I sometimes have the privilege of hearing from my colleagues in the money management community about the views expressed in my book, Buy and Hold is Dead (Again), as well as other articles that have been published in a variety of professional magazines and journals. The most recent correspondence I’ve enjoyed is with Brian Schreiner, Vice President of Schreiner Capital Management, Inc. Brian and I have exchanged views about the state of the money management industry in general, and more specifically the need for the industry to fully embrace the idea of active money management. Brian recently reread my book, and took issue with some of my ideas about quantitative decision making.

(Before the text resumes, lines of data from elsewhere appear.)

/-- AUX answers and silences are retried up to their limits, and link and backbone tests end with their final events (log
3, 133, 154) (R303, R304, R307, R311, R313, R319, R325, R411). The model's own choices here: an event whose condition
does not hold changes nothing but the time (log entry 3); what a checker counts (log entry 133); the lane-status read
after a test counts toward R307 (log entry 154). -/
def Obligations.AuxRetriesAndTestEnds : Prop :=
  ∀ (s a : State) (t : Cyc), a = s.at t →
    (∀ k, exec (.auxReply t k .ack) s =
      .next (a.modPort k (fun x => { x with noReply := 0, defers := 0 }))) ∧
    (∀ k c, exec (.auxReply t k (.caps c)) s =
      .next (a.modPort k (fun x => { x with
        noReply := 0, defers := 0, training := x.training.map (fun tr => if tr.phase = .caps then { tr with caps := some c } else tr) }))) ∧
    (∀ k, exec (.auxReply t k .nack) s =
      .next ((a.modPort k (fun x => { x with noReply := 0, defers := 0 })).auxFailed k)) ∧
    (∀ k, (a.port k).defers < 7 → exec (.auxReply t k .defer) s =
      .next (a.modPort k (fun x => { x with defers := x.defers + 1 }))) ∧
    (∀ k, 7 ≤ (a.port k).defers → exec (.auxReply t k .defer) s =
      .next ((a.modPort k (fun x => { x with noReply := 0, defers := 0 })).auxFailed k)) ∧
    (∀ k, (a.port k).noReply < 3 → exec (.auxTimeout t k) s =
      .next (a.modPort k (fun x => { x with noReply := x.noReply + 1 }))) ∧
    (∀ k, 3 ≤ (a.port k).noReply → exec (.auxTimeout t k) s =
      .next ((a.modPort k (fun x => { x with noReply := 0, defers := 0 })).auxFailed k)) ∧
    (∀ k st, a.recalPort k = false → exec (.linkRecalUnit t k st) s =
      .next (a)) ∧
    (∀ k, a.recalPort k = true → exec (.linkRecalUnit t k none) s =
      .next ((a.auxReadFailed k).bgDid 3)) ∧
    (∀ k x, a.recalPort k = true → exec (.linkRecalUnit t k (some x)) s =
      .next ((a.recal k x).bgDid 3)) ∧
    (∀ k errs sink rd st, (a.port k).test = none → exec (.linkTestEnd t k errs sink rd st) s =
      .next (a)) ∧
    (∀ k errs sink rd st x f u, (a.port k).test = some x → f = x.figures a.testLanes errs sink rd → u = (a.modPort k (fun q => { q with state := x.back, test := none, sinkPattern := none })).finalEvent x.slot x.tag 0x0703 Status.OK
        (testPayload f.2.2.2.2 x.field f.1 f.2.2.1 f.2.1 f.2.2.2.1) → exec (.linkTestEnd t k errs sink rd st) s =
      .next (if x.back = 3 then u.checkLanes k st else u)) ∧
    (∀ b errs, (a.bbp b).test = none → exec (.bbTestEnd t b errs) s =
      .next (a)) ∧
    (∀ b errs x, (a.bbp b).test = some x → bit x.dir 1 = false → exec (.bbTestEnd t b errs) s =
      .next (((a.modBb b (fun q => { q with link := 0, test := none, prbsErr := 0 })).unlearn b).finalEvent x.slot x.tag 0x0705 Status.OK (le 8 0 ++ le 4 0))) ∧
    (∀ b errs x, (a.bbp b).test = some x → bit x.dir 1 = true → exec (.bbTestEnd t b errs) s =
      .next (((a.modBb b (fun q => { q with link := 0, test := none, prbsErr := satN errs 32 })).unlearn b).finalEvent x.slot x.tag 0x0705 Status.OK
        (le 8 (x.duration * bbBits (a.bbGbps b) - 64) ++ le 4 (satN errs 32))))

For example, he correctly points out that in my book I call Modern Portfolio Theory the “father” (or something like it) of all quant models, when in fact, hardly anyone today thinks of MPT as being an example of quant. I feel that any technique for portfolio construction that doesn’t require reason, judgment, or informed intuition, but instead simply requires numbers to be plugged into a mathematical algorithm in order to asset allocate a portfolio, deserves the quant title. Here is what Brian had to say about quantitative portfolio management techniques:
"You get to my main point-- that investing is about making fewer mistakes. And, when it comes to mistake avoidance, computers are generally superior to human beings. Quant is the answer to the root problems of behavioral finance. The investor has to understand what they are-- an animal that has evolved into a mistake prone homo sapien, full of misperceptions, misunderstandings, bias, emotion, fears, greed, ego and so on… Working from there, you can start to develop an investment strategy. And, inevitably, you will arrive at a solution that relies not on the mistake prone human, but on a rule-based system that has one primary objective: to avoid mistakes.”
I thought Brian hit this one almost out of the park, and asked him for permission to share his thoughts with you in this blog. I agree with almost everything, except the part about quant leading you to a rules based system that avoids mistakes. It turns out that quant models are built by humans who suffer from all of the biases and heuristics that make qualitative decision making so difficult. The problem with a rules based system is that the rules change, and when they do someone has to recognize the changes and update the model. The process is excruciating. The model worked in the past but it hasn’t been working lately. Why? Maybe it’s the rise of high frequency trading, or hedge fund activity, or unanticipated or unprecedented government market intervention. Should we change the model? If so we are in new territory with no track record….and on and on. I still believe its best not to rely too heavily on quant as a matter of good risk management, the same way you need to defend against poor judgment calls. I believe that all investment models work…until they don’t. That’s why we use both quant models and informed intuition at Pinnacle. Thanks for letting me share your thoughts Brian. I always appreciate the comments of intelligent and passionate investors anxious to improve our industry and advance the cause of active portfolio management.